The Choice Is Between ‘Resistance’ and Peace

When anti-Zionists claim endless violence is necessary—every pro-Palestinian demonstration has embraced the concept of “resistance”—so-called supporters of the Palestinian cause sound a lot like the famous line from The Simpsons, “we’ve tried nothing and we’re all out of ideas.”

Israel has peace agreements with plenty of Arab countries, including neighbors with whom it has fought several wars. Those wars, in fact, convinced the leaders of those states to finally agree to the offer of peaceful coexistence that Israel put on the table immediately upon its founding and never removed. Not only is “resistance” not justified, it’s unnecessary. Anyone fighting a war with Israel is doing so because they want to fight a war with Israel.

The fatalism about the Palestinian cause is, thus, completely unwarranted, and I reject it unreservedly.

The idea that it is difficult to make peace with Israel has been tested and disproved. Not only that, but this current war started because peace with Israel had such magnetic pull that war was required to stop it. Which is what Hamas did by invading Israel. Its fans around the globe are supporting that: the violent prevention of peace.

In fact, the choice is between resistance and peace. And it has been that way all along.

What was the deal under discussion that was so violently interrupted by Hamas’s pogromist rampage one year ago? Israel would be rewarded for facilitating the creation of a Palestinian state; Saudi Arabia would be rewarded for underwriting much of that state, and the United States would be rewarded for shepherding the deal across the finish line.

Saudi Arabia’s rewards would include long-sought security guarantees from America. Israel’s rewards would include recognition by Riyadh. In other words, for enabling Palestinian sovereignty, the U.S. would be a guarantor of peace. And that peace would also be America’s reward.
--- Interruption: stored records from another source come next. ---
/-- The instruction of a form: the inverse of `Instr.form` (`Laws.form_instr`, `Laws.instr_form`). -/
def Form.instr : Form → Instr
  | .ldRegReg .b .b => .ldBB
  | .ldRegReg .b .c => .ldBC
  | .ldRegReg .b .d => .ldBD
  | .ldRegReg .b .e => .ldBE
  | .ldRegReg .b .h => .ldBH
  | .ldRegReg .b .l => .ldBL
  | .ldRegReg .b .a => .ldBA
  | .ldRegReg .c .b => .ldCB
  | .ldRegReg .c .c => .ldCC
  | .ldRegReg .c .d => .ldCD
  | .ldRegReg .c .e => .ldCE
  | .ldRegReg .c .h => .ldCH
  | .ldRegReg .c .l => .ldCL
  | .ldRegReg .c .a => .ldCA
  | .ldRegReg .d .b => .ldDB
  | .ldRegReg .d .c => .ldDC
  | .ldRegReg .d .d => .ldDD
  | .ldRegReg .d .e => .ldDE
  | .ldRegReg .d .h => .ldDH
  | .ldRegReg .d .l => .ldDL
  | .ldRegReg .d .a => .ldDA
  | .ldRegReg .e .b => .ldEB
  | .ldRegReg .e .c => .ldEC
  | .ldRegReg .e .d => .ldED
  | .ldRegReg .e .e => .ldEE
  | .ldRegReg .e .h => .ldEH
  | .ldRegReg .e .l => .ldEL
  | .ldRegReg .e .a => .ldEA
  | .ldRegReg .h .b => .ldHB
  | .ldRegReg .h .c => .ldHC
  | .ldRegReg .h .d => .ldHD
  | .ldRegReg .h .e => .ldHE
  | .ldRegReg .h .h => .ldHH
  | .ldRegReg .h .l => .ldHL
  | .ldRegReg .h .a => .ldHA
  | .ldRegReg .l .b => .ldLB
  | .ldRegReg .l .c => .ldLC
  | .ldRegReg .l .d => .ldLD
  | .ldRegReg .l .e => .ldLE
  | .ldRegReg .l .h => .ldLH
  | .ldRegReg .l .l => .ldLL
  | .ldRegReg .l .a => .ldLA
  | .ldRegReg .a .b => .ldAB
  | .ldRegReg .a .c => .ldAC
  | .ldRegReg .a .d => .ldAD
  | .ldRegReg .a .e => .ldAE
  | .ldRegReg .a .h => .ldAH
  | .ldRegReg .a .l => .ldAL
  | .ldRegReg .a .a => .ldAA
  | .ldRegImm .b n => .ldBImm8 n
  | .ldRegImm .c n => .ldCImm8 n
  | .ldRegImm .d n => .ldDImm8 n
  | .ldRegImm .e n => .ldEImm8 n
  | .ldRegImm .h n => .ldHImm8 n
  | .ldRegImm .l n => .ldLImm8 n
  | .ldRegImm .a n => .ldAImm8 n
  | .ldRegMHl .b => .ldBMHl
  | .ldRegMHl .c => .ldCMHl
  | .ldRegMHl .d => .ldDMHl
  | .ldRegMHl .e => .ldEMHl
  | .ldRegMHl .h => .ldHMHl
  | .ldRegMHl .l => .ldLMHl
  | .ldRegMHl .a => .ldAMHl
  | .ldMHlReg .b => .ldMHlB
  | .ldMHlReg .c => .ldMHlC
  | .ldMHlReg .d => .ldMHlD
  | .ldMHlReg .e => .ldMHlE
  | .ldMHlReg .h => .ldMHlH
  | .ldMHlReg .l => .ldMHlL
  | .ldMHlReg .a => .ldMHlA
  | .ldMHlImm n => .ldMHlImm8 n
  | .ldAMPair .bc => .ldAMBc
  | .ldAMPair .de => .ldAMDe
  | .ldMPairA .bc => .ldMBcA
  | .ldMPairA .de => .ldMDeA
  | .ldAMImm16 nn => .ldAMImm16 nn
  | .ldMImm16A nn => .ldMImm16A nn
  | .ldhAMN n => .ldhAMN n
  | .ldhMNA n => .ldhMNA n
  | .ldAMC => .ldAMC
  | .ldMCA => .ldMCA
  | .ldMHlIncA => .ldMHlIncA
  | .ldMHlDecA => .ldMHlDecA
  | .ldAMHlInc => .ldAMHlInc
  | .ldAMHlDec => .ldAMHlDec
  | .ldPairImm .bc nn => .ldBcImm16 nn
  | .ldPairImm .de nn => .ldDeImm16 nn
  | .ldPairImm .hl nn => .ldHlImm16 nn
  | .ldPairImm .sp nn => .ldSpImm16 nn
  | .ldMImm16Sp nn => .ldMImm16Sp nn
  | .ldSpHl => .ldSpHl
  | .push .bc => .pushBc
  | .push .de => .pushDe
  | .push .hl => .pushHl
  | .push .af => .pushAf
  | .pop .bc => .popBc
  | .pop .de => .popDe
  | .pop .hl => .popHl
  | .pop .af => .popAf
  | .ldHlSpRel e => .ldHlSpRel e
  | .alu .add (.reg .b) => .addAB
  | .alu .add (.reg .c) => .addAC
  | .alu .add (.reg .d) => .addAD
  | .alu .add (.reg .e) => .addAE
  | .alu .add (.reg .h) => .addAH
  | .alu .add (.reg .l) => .addAL
  | .alu .add .mhl => .addAMHl
  | .alu .add (.reg .a) => .addAA
  | .alu .adc (.reg .b) => .adcAB
  | .alu .adc (.reg .c) => .adcAC
  | .alu .adc (.reg .d) => .adcAD
  | .alu .adc (.reg .e) => .adcAE
  | .alu .adc (.reg .h) => .adcAH
  | .alu .adc (.reg .l) => .adcAL
  | .alu .adc .mhl => .adcAMHl
  | .alu .adc (.reg .a) => .adcAA
  | .alu .sub (.reg .b) => .subB
  | .alu .sub (.reg .c) => .subC
  | .alu .sub (.reg .d) => .subD
  | .alu .sub (.reg .e) => .subE
  | .alu .sub (.reg .h) => .subH
  | .alu .sub (.reg .l) => .subL
  | .alu .sub .mhl => .subMHl
  | .alu .sub (.reg .a) => .subA
  | .alu .sbc (.reg .b) => .sbcAB
  | .alu .sbc (.reg .c) => .sbcAC
  | .alu .sbc (.reg .d) => .sbcAD
  | .alu .sbc (.reg .e) => .sbcAE
  | .alu .sbc (.reg .h) => .sbcAH
  | .alu .sbc (.reg .l) => .sbcAL
  | .alu .sbc .mhl => .sbcAMHl
  | .alu .sbc (.reg .a) => .sbcAA
  | .alu .and (.reg .b) => .andB
  | .alu .and (.reg .c) => .andC
  | .alu .and (.reg .d) => .andD
  | .alu .and (.reg .e) => .andE
  | .alu .and (.reg .h) => .andH
  | .alu .and (.reg .l) => .andL
  | .alu .and .mhl => .andMHl
  | .alu .and (.reg .a) => .andA
  | .alu .xor (.reg .b) => .xorB
  | .alu .xor (.reg .c) => .xorC
  | .alu .xor (.reg .d) => .xorD
  | .alu .xor (.reg .e) => .xorE
  | .alu .xor (.reg .h) => .xorH
  | .alu .xor (.reg .l) => .xorL
  | .alu .xor .mhl => .xorMHl
  | .alu .xor (.reg .a) => .xorA
  | .alu .or (.reg .b) => .orB
  | .alu .or (.reg .c) => .orC
  | .alu .or (.reg .d) => .orD
  | .alu .or (.reg .e) => .orE
  | .alu .or (.reg .h) => .orH
  | .alu .or (.reg .l) => .orL
  | .alu .or .mhl => .orMHl
  | .alu .or (.reg .a) => .orA
  | .alu .cp (.reg .b) => .cpB
  | .alu .cp (.reg .c) => .cpC
  | .alu .cp (.reg .d) => .cpD
  | .alu .cp (.reg .e) => .cpE
  | .alu .cp (.reg .h) => .cpH
  | .alu .cp (.reg .l) => .cpL
  | .alu .cp .mhl => .cpMHl
  | .alu .cp (.reg .a) => .cpA
  | .alu .add (.imm n) => .addAImm8 n
  | .alu .adc (.imm n) => .adcAImm8 n
  | .alu .sub (.imm n) => .subImm8 n
  | .alu .sbc (.imm n) => .sbcAImm8 n
  | .alu .and (.imm n) => .andImm8 n
  | .alu .xor (.imm n) => .xorImm8 n
  | .alu .or (.imm n) => .orImm8 n
  | .alu .cp (.imm n) => .cpImm8 n
  | .incReg .b => .incB
  | .incReg .c => .incC
  | .incReg .d => .incD
  | .incReg .e => .incE
  | .incReg .h => .incH
  | .incReg .l => .incL
  | .incReg .a => .incA
  | .incMHl => .incMHl
  | .decReg .b => .decB
  | .decReg .c => .decC
  | .decReg .d => .decD
  | .decReg .e => .decE
  | .decReg .h => .decH
  | .decReg .l => .decL
  | .decReg .a => .decA
  | .decMHl => .decMHl
  | .daa => .daa
  | .cpl => .cpl
  | .scf => .scf
  | .ccf => .ccf
  | .addHlPair .bc => .addHlBc
  | .addHlPair .de => .addHlDe
  | .addHlPair .hl => .addHlHl
  | .addHlPair .sp => .addHlSp
  | .incPair .bc => .incBc
  | .incPair .de => .incDe
  | .incPair .hl => .incHl
  | .incPair .sp => .incSp
  | .decPair .bc => .decBc
  | .decPair .de => .decDe
  | .decPair .hl => .decHl
  | .decPair .sp => .decSp
  | .addSpRel e => .addSpRel e
  | .rlca => .rlca
  | .rrca => .rrca
  | .rla => .rla
  | .rra => .rra
  | .rot .rlc (.reg .b) => .rlcB
  | .rot .rlc (.reg .c) => .rlcC
  | .rot .rlc (.reg .d) => .rlcD
  | .rot .rlc (.reg .e) => .rlcE
  | .rot .rlc (.reg .h) => .rlcH
  | .rot .rlc (.reg .l) => .rlcL
  | .rot .rlc .mhl => .rlcMHl
  | .rot .rlc (.reg .a) => .rlcA
  | .rot .rrc (.reg .b) => .rrcB
  | .rot .rrc (.reg .c) => .rrcC
  | .rot .rrc (.reg .d) => .rrcD
  | .rot .rrc (.reg .e) => .rrcE
  | .rot .rrc (.reg .h) => .rrcH
  | .rot .rrc (.reg .l) => .rrcL
  | .rot .rrc .mhl => .rrcMHl
  | .rot .rrc (.reg .a) => .rrcA
  | .rot .rl (.reg .b) => .rlB
  | .rot .rl (.reg .c) => .rlC
  | .rot .rl (.reg .d) => .rlD
  | .rot .rl (.reg .e) => .rlE
  | .rot .rl (.reg .h) => .rlH
  | .rot .rl (.reg .l) => .rlL
  | .rot .rl .mhl => .rlMHl
  | .rot .rl (.reg .a) => .rlA
  | .rot .rr (.reg .b) => .rrB
  | .rot .rr (.reg .c) => .rrC
  | .rot .rr (.reg .d) => .rrD
  | .rot .rr (.reg .e) => .rrE
  | .rot .rr (.reg .h) => .rrH
  | .rot .rr (.reg .l) => .rrL
  | .rot .rr .mhl => .rrMHl
  | .rot .rr (.reg .a) => .rrA
  | .rot .sla (.reg .b) => .slaB
  | .rot .sla (.reg .c) => .slaC
  | .rot .sla (.reg .d) => .slaD
  | .rot .sla (.reg .e) => .slaE
  | .rot .sla (.reg .h) => .slaH
  | .rot .sla (.reg .l) => .slaL
  | .rot .sla .mhl => .slaMHl
  | .rot .sla (.reg .a) => .slaA
  | .rot .sra (.reg .b) => .sraB
  | .rot .sra (.reg .c) => .sraC
  | .rot .sra (.reg .d) => .sraD
  | .rot .sra (.reg .e) => .sraE
  | .rot .sra (.reg .h) => .sraH
  | .rot .sra (.reg .l) => .sraL
  | .rot .sra .mhl => .sraMHl
  | .rot .sra (.reg .a) => .sraA
  | .rot .swap (.reg .b) => .swapB
  | .rot .swap (.reg .c) => .swapC
  | .rot .swap (.reg .d) => .swapD
  | .rot .swap (.reg .e) => .swapE
  | .rot .swap (.reg .h) => .swapH
  | .rot .swap (.reg .l) => .swapL
  | .rot .swap .mhl => .swapMHl
  | .rot .swap (.reg .a) => .swapA
  | .rot .srl (.reg .b) => .srlB
  | .rot .srl (.reg .c) => .srlC
  | .rot .srl (.reg .d) => .srlD
  | .rot .srl (.reg .e) => .srlE
  | .rot .srl (.reg .h) => .srlH
  | .rot .srl (.reg .l) => .srlL
  | .rot .srl .mhl => .srlMHl
  | .rot .srl (.reg .a) => .srlA
  | .bit .b0 (.reg .b) => .bit0B
  | .bit .b0 (.reg .c) => .bit0C
  | .bit .b0 (.reg .d) => .bit0D
  | .bit .b0 (.reg .e) => .bit0E
  | .bit .b0 (.reg .h) => .bit0H
  | .bit .b0 (.reg .l) => .bit0L
  | .bit .b0 .mhl => .bit0MHl
  | .bit .b0 (.reg .a) => .bit0A
  | .bit .b1 (.reg .b) => .bit1B
  | .bit .b1 (.reg .c) => .bit1C
  | .bit .b1 (.reg .d) => .bit1D
  | .bit .b1 (.reg .e) => .bit1E
  | .bit .b1 (.reg .h) => .bit1H
  | .bit .b1 (.reg .l) => .bit1L
  | .bit .b1 .mhl => .bit1MHl
  | .bit .b1 (.reg .a) => .bit1A
  | .bit .b2 (.reg .b) => .bit2B
  | .bit .b2 (.reg .c) => .bit2C
  | .bit .b2 (.reg .d) => .bit2D
  | .bit .b2 (.reg .e) => .bit2E
  | .bit .b2 (.reg .h) => .bit2H
  | .bit .b2 (.reg .l) => .bit2L
  | .bit .b2 .mhl => .bit2MHl
  | .bit .b2 (.reg .a) => .bit2A
  | .bit .b3 (.reg .b) => .bit3B
  | .bit .b3 (.reg .c) => .bit3C
  | .bit .b3 (.reg .d) => .bit3D
  | .bit .b3 (.reg .e) => .bit3E
  | .bit .b3 (.reg .h) => .bit3H
  | .bit .b3 (.reg .l) => .bit3L
  | .bit .b3 .mhl => .bit3MHl
  | .bit .b3 (.reg .a) => .bit3A
  | .bit .b4 (.reg .b) => .bit4B
  | .bit .b4 (.reg .c) => .bit4C
  | .bit .b4 (.reg .d) => .bit4D
  | .bit .b4 (.reg .e) => .bit4E
  | .bit .b4 (.reg .h) => .bit4H
  | .bit .b4 (.reg .l) => .bit4L
  | .bit .b4 .mhl => .bit4MHl
  | .bit .b4 (.reg .a) => .bit4A
  | .bit .b5 (.reg .b) => .bit5B
  | .bit .b5 (.reg .c) => .bit5C
  | .bit .b5 (.reg .d) => .bit5D
  | .bit .b5 (.reg .e) => .bit5E
  | .bit .b5 (.reg .h) => .bit5H
  | .bit .b5 (.reg .l) => .bit5L
  | .bit .b5 .mhl => .bit5MHl
  | .bit .b5 (.reg .a) => .bit5A
  | .bit .b6 (.reg .b) => .bit6B
  | .bit .b6 (.reg .c) => .bit6C
  | .bit .b6 (.reg .d) => .bit6D
  | .bit .b6 (.reg .e) => .bit6E
  | .bit .b6 (.reg .h) => .bit6H
  | .bit .b6 (.reg .l) => .bit6L
  | .bit .b6 .mhl => .bit6MHl
  | .bit .b6 (.reg .a) => .bit6A
  | .bit .b7 (.reg .b) => .bit7B
  | .bit .b7 (.reg .c) => .bit7C
  | .bit .b7 (.reg .d) => .bit7D
  | .bit .b7 (.reg .e) => .bit7E
  | .bit .b7 (.reg .h) => .bit7H
  | .bit .b7 (.reg .l) => .bit7L
  | .bit .b7 .mhl => .bit7MHl
  | .bit .b7 (.reg .a) => .bit7A
  | .res .b0 (.reg .b) => .res0B
  | .res .b0 (.reg .c) => .res0C
  | .res .b0 (.reg .d) => .res0D
  | .res .b0 (.reg .e) => .res0E
  | .res .b0 (.reg .h) => .res0H
  | .res .b0 (.reg .l) => .res0L
  | .res .b0 .mhl => .res0MHl
  | .res .b0 (.reg .a) => .res0A
  | .res .b1 (.reg .b) => .res1B
  | .res .b1 (.reg .c) => .res1C
  | .res .b1 (.reg .d) => .res1D
  | .res .b1 (.reg .e) => .res1E
  | .res .b1 (.reg .h) => .res1H
  | .res .b1 (.reg .l) => .res1L
  | .res .b1 .mhl => .res1MHl
  | .res .b1 (.reg .a) => .res1A
  | .res .b2 (.reg .b) => .res2B
  | .res .b2 (.reg .c) => .res2C
  | .res .b2 (.reg .d) => .res2D
  | .res .b2 (.reg .e) => .res2E
  | .res .b2 (.reg .h) => .res2H
  | .res .b2 (.reg .l) => .res2L
  | .res .b2 .mhl => .res2MHl
  | .res .b2 (.reg .a) => .res2A
  | .res .b3 (.reg .b) => .res3B
  | .res .b3 (.reg .c) => .res3C
  | .res .b3 (.reg .d) => .res3D
  | .res .b3 (.reg .e) => .res3E
  | .res .b3 (.reg .h) => .res3H
  | .res .b3 (.reg .l) => .res3L
  | .res .b3 .mhl => .res3MHl
  | .res .b3 (.reg .a) => .res3A
  | .res .b4 (.reg .b) => .res4B
  | .res .b4 (.reg .c) => .res4C
  | .res .b4 (.reg .d) => .res4D
  | .res .b4 (.reg .e) => .res4E
  | .res .b4 (.reg .h) => .res4H
  | .res .b4 (.reg .l) => .res4L
  | .res .b4 .mhl => .res4MHl
  | .res .b4 (.reg .a) => .res4A
  | .res .b5 (.reg .b) => .res5B
  | .res .b5 (.reg .c) => .res5C
  | .res .b5 (.reg .d) => .res5D
  | .res .b5 (.reg .e) => .res5E
  | .res .b5 (.reg .h) => .res5H
  | .res .b5 (.reg .l) => .res5L
  | .res .b5 .mhl => .res5MHl
  | .res .b5 (.reg .a) => .res5A
  | .res .b6 (.reg .b) => .res6B
  | .res .b6 (.reg .c) => .res6C
  | .res .b6 (.reg .d) => .res6D
  | .res .b6 (.reg .e) => .res6E
  | .res .b6 (.reg .h) => .res6H
  | .res .b6 (.reg .l) => .res6L
  | .res .b6 .mhl => .res6MHl
  | .res .b6 (.reg .a) => .res6A
  | .res .b7 (.reg .b) => .res7B
  | .res .b7 (.reg .c) => .res7C
  | .res .b7 (.reg .d) => .res7D
  | .res .b7 (.reg .e) => .res7E
  | .res .b7 (.reg .h) => .res7H
  | .res .b7 (.reg .l) => .res7L
  | .res .b7 .mhl => .res7MHl
  | .res .b7 (.reg .a) => .res7A
  | .set .b0 (.reg .b) => .set0B
  | .set .b0 (.reg .c) => .set0C
  | .set .b0 (.reg .d) => .set0D
  | .set .b0 (.reg .e) => .set0E
  | .set .b0 (.reg .h) => .set0H
  | .set .b0 (.reg .l) => .set0L
  | .set .b0 .mhl => .set0MHl
  | .set .b0 (.reg .a) => .set0A
  | .set .b1 (.reg .b) => .set1B
  | .set .b1 (.reg .c) => .set1C
  | .set .b1 (.reg .d) => .set1D
  | .set .b1 (.reg .e) => .set1E
  | .set .b1 (.reg .h) => .set1H
  | .set .b1 (.reg .l) => .set1L
  | .set .b1 .mhl => .set1MHl
  | .set .b1 (.reg .a) => .set1A
  | .set .b2 (.reg .b) => .set2B
  | .set .b2 (.reg .c) => .set2C
  | .set .b2 (.reg .d) => .set2D
  | .set .b2 (.reg .e) => .set2E
  | .set .b2 (.reg .h) => .set2H
  | .set .b2 (.reg .l) => .set2L
  | .set .b2 .mhl => .set2MHl
  | .set .b2 (.reg .a) => .set2A
  | .set .b3 (.reg .b) => .set3B
  | .set .b3 (.reg .c) => .set3C
  | .set .b3 (.reg .d) => .set3D
  | .set .b3 (.reg .e) => .set3E
  | .set .b3 (.reg .h) => .set3H
  | .set .b3 (.reg .l) => .set3L
  | .set .b3 .mhl => .set3MHl
  | .set .b3 (.reg .a) => .set3A
  | .set .b4 (.reg .b) => .set4B
  | .set .b4 (.reg .c) => .set4C
  | .set .b4 (.reg .d) => .set4D
  | .set .b4 (.reg .e) => .set4E
  | .set .b4 (.reg .h) => .set4H
  | .set .b4 (.reg .l) => .set4L
  | .set .b4 .mhl => .set4MHl
  | .set .b4 (.reg .a) => .set4A
  | .set .b5 (.reg .b) => .set5B
  | .set .b5 (.reg .c) => .set5C
  | .set .b5 (.reg .d) => .set5D
  | .set .b5 (.reg .e) => .set5E
  | .set .b5 (.reg .h) => .set5H
  | .set .b5 (.reg .l) => .set5L
  | .set .b5 .mhl => .set5MHl
  | .set .b5 (.reg .a) => .set5A
  | .set .b6 (.reg .b) => .set6B
  | .set .b6 (.reg .c) => .set6C
  | .set .b6 (.reg .d) => .set6D
  | .set .b6 (.reg .e) => .set6E
  | .set .b6 (.reg .h) => .set6H
  | .set .b6 (.reg .l) => .set6L
  | .set .b6 .mhl => .set6MHl
  | .set .b6 (.reg .a) => .set6A
  | .set .b7 (.reg .b) => .set7B
  | .set .b7 (.reg .c) => .set7C
  | .set .b7 (.reg .d) => .set7D
  | .set .b7 (.reg .e) => .set7E
  | .set .b7 (.reg .h) => .set7H
  | .set .b7 (.reg .l) => .set7L
  | .set .b7 .mhl => .set7MHl
  | .set .b7 (.reg .a) => .set7A
  | .jp nn => .jpImm16 nn
  | .jpCond .nz nn => .jpNzImm16 nn
  | .jpCond .z nn => .jpZImm16 nn
  | .jpCond .nc nn => .jpNcImm16 nn
  | .jpCond .c nn => .jpCImm16 nn
  | .jpHl => .jpHl
  | .jr e => .jrRel e
  | .jrCond .nz e => .jrNzRel e
  | .jrCond .z e => .jrZRel e
  | .jrCond .nc e => .jrNcRel e
  | .jrCond .c e => .jrCRel e
  | .call nn => .callImm16 nn
  | .callCond .nz nn => .callNzImm16 nn
  | .callCond .z nn => .callZImm16 nn
  | .callCond .nc nn => .callNcImm16 nn
  | .callCond .c nn => .callCImm16 nn
  | .ret => .ret
  | .retCond .nz => .retNz
  | .retCond .z => .retZ
  | .retCond .nc => .retNc
  | .retCond .c => .retC
  | .reti => .reti
  | .rst .b0 => .rst00
  | .rst .b1 => .rst08
  | .rst .b2 => .rst10
  | .rst .b3 => .rst18
  | .rst .b4 => .rst20
  | .rst .b5 => .rst28
  | .rst .b6 => .rst30
  | .rst .b7 => .rst38
  | .nop => .nop
  | .halt => .halt
  | .stop n => .stop n
  | .di => .di
  | .ei => .ei
  | .illegal .gd3 => .illegalD3
  | .illegal .gdb => .illegalDB
  | .illegal .gdd => .illegalDD
  | .illegal .ge3 => .illegalE3
  | .illegal .ge4 => .illegalE4
  | .illegal .geb => .illegalEB
  | .illegal .gec => .illegalEC
  | .illegal .ged => .illegalED
  | .illegal .gf4 => .illegalF4
  | .illegal .gfc => .illegalFC
  | .illegal .gfd => .illegalFD
  | .prefixCb c => .prefixCb c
The deal, it’s worth noting, would be all reward for the Palestinians. It would take work, of course—Israel was a viable nation-state because the Zionist movement spent half a century building civic institutions, and the Palestinians would have to do the same—but we should stop indulging those who see effort as oppressive.
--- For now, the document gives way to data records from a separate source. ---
-- ==== Sys2Proof/Machine/Alu16.lean ====
section
/-! DEFINITION. The meanings of the 16-bit arithmetic (43_alu16.md): one definition per form of the file, and one per row of the opcode table
over it. Each runs after PC has been advanced past the instruction (60_exceptions.md R452). -/

namespace Sys2Proof.Machine

/-- `ADD HL,rr` (R320): Z is unchanged. -/
def addHlPair (p : Pair) (s : State) : Exec :=
  let a := s.hl
  let b := s.pair p
  finish 8 ((s.setHl (a + b)).setFlags s.zf false (halfCarry16 a b) (carry16 a b))

/-- `INC rr` (R321). -/
def incPair (p : Pair) (s : State) : Exec := finish 8 (s.setPair p (s.pair p + 1))

/-- `DEC rr` (R322). -/
def decPair (p : Pair) (s : State) : Exec := finish 8 (s.setPair p (s.pair p - 1))

/-- `ADD SP,e` (R323). -/
def addSpRel (e : Byte) (s : State) : Exec :=
  finish 16 ((s.setSp (s.cpu.sp + sext8 e)).setFlags false false (spHalfCarry s.cpu.sp e) (spCarry s.cpu.sp e))

/-- `INC BC` (R321). -/
def execIncBc (s : State) : Exec := incPair .bc s

/-- `ADD HL,BC` (R320). -/
def execAddHlBc (s : State) : Exec := addHlPair .bc s

/-- `DEC BC` (R322). -/
def execDecBc (s : State) : Exec := decPair .bc s

/-- `INC DE` (R321). -/
def execIncDe (s : State) : Exec := incPair .de s

/-- `ADD HL,DE` (R320). -/
def execAddHlDe (s : State) : Exec := addHlPair .de s

/-- `DEC DE` (R322). -/
def execDecDe (s : State) : Exec := decPair .de s

/-- `INC HL` (R321). -/
def execIncHl (s : State) : Exec := incPair .hl s

/-- `ADD HL,HL` (R320). -/
def execAddHlHl (s : State) : Exec := addHlPair .hl s

/-- `DEC HL` (R322). -/
def execDecHl (s : State) : Exec := decPair .hl s

/-- `INC SP` (R321). -/
def execIncSp (s : State) : Exec := incPair .sp s

/-- `ADD HL,SP` (R320). -/
def execAddHlSp (s : State) : Exec := addHlPair .sp s

/-- `DEC SP` (R322). -/
def execDecSp (s : State) : Exec := decPair .sp s

/-- `ADD SP,e` (R323). -/
def execAddSpRel (e : Byte) (s : State) : Exec := addSpRel e s

end Sys2Proof.Machine
end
If this process sounds familiar, it should. This is the road map set down by the Abraham Accords.

Although it has become convenient for some parties in the conflict to forget, the Palestinians were the Abraham Accords’ first beneficiaries. “The truth is that the Abraham Accords were about preventing annexation,” explained United Arab Emirates ambassador Yousef al-Otaiba back in 2021. “The reason it happened, the way it happened, at the time it happened was to prevent annexation.”

Otaiba should know: It was he who penned the op-ed in an Israeli newspaper that set in motion the public moves that had only been talked about privately at that point. Fears that Israel would annex West Bank land motivated Otaiba’s country to do more than just talk about normalization with Israel. As more countries joined the Abraham Accords, it became clear just how easy it is to make peace with Israel.

That’s the model. It proved infinitely superior to the previous academic model of peacebuilding, which could be summed up as: Maybe the Jews will eventually just get tired and die.

Indeed, in the annals of peacemaking, it’s hard to describe just how much of an anomaly this is. Historically, has there ever been a more painless way to improve the relative security of one’s country than by saying “I admit the Jews exist”? You have to really not want peace with Israel to not have peace with Israel. It takes a staggering amount of effort and determination.

Last year, the Abraham Accords process was apparently so close to its goal that Iran and its militia that runs Gaza had to start a regional war. The many thousands stomping around U.S. cities and campuses with Hamas target triangles, with paraglider art, with “resistance is justified” signs believe that every death since Oct. 7 was worth it in order to prevent the existence of peace.

That was the choice on offer: peace with Israel and Palestinian statehood or death and destruction. The Israeli-Palestinian conflict isn’t hopeless unless you want it to be.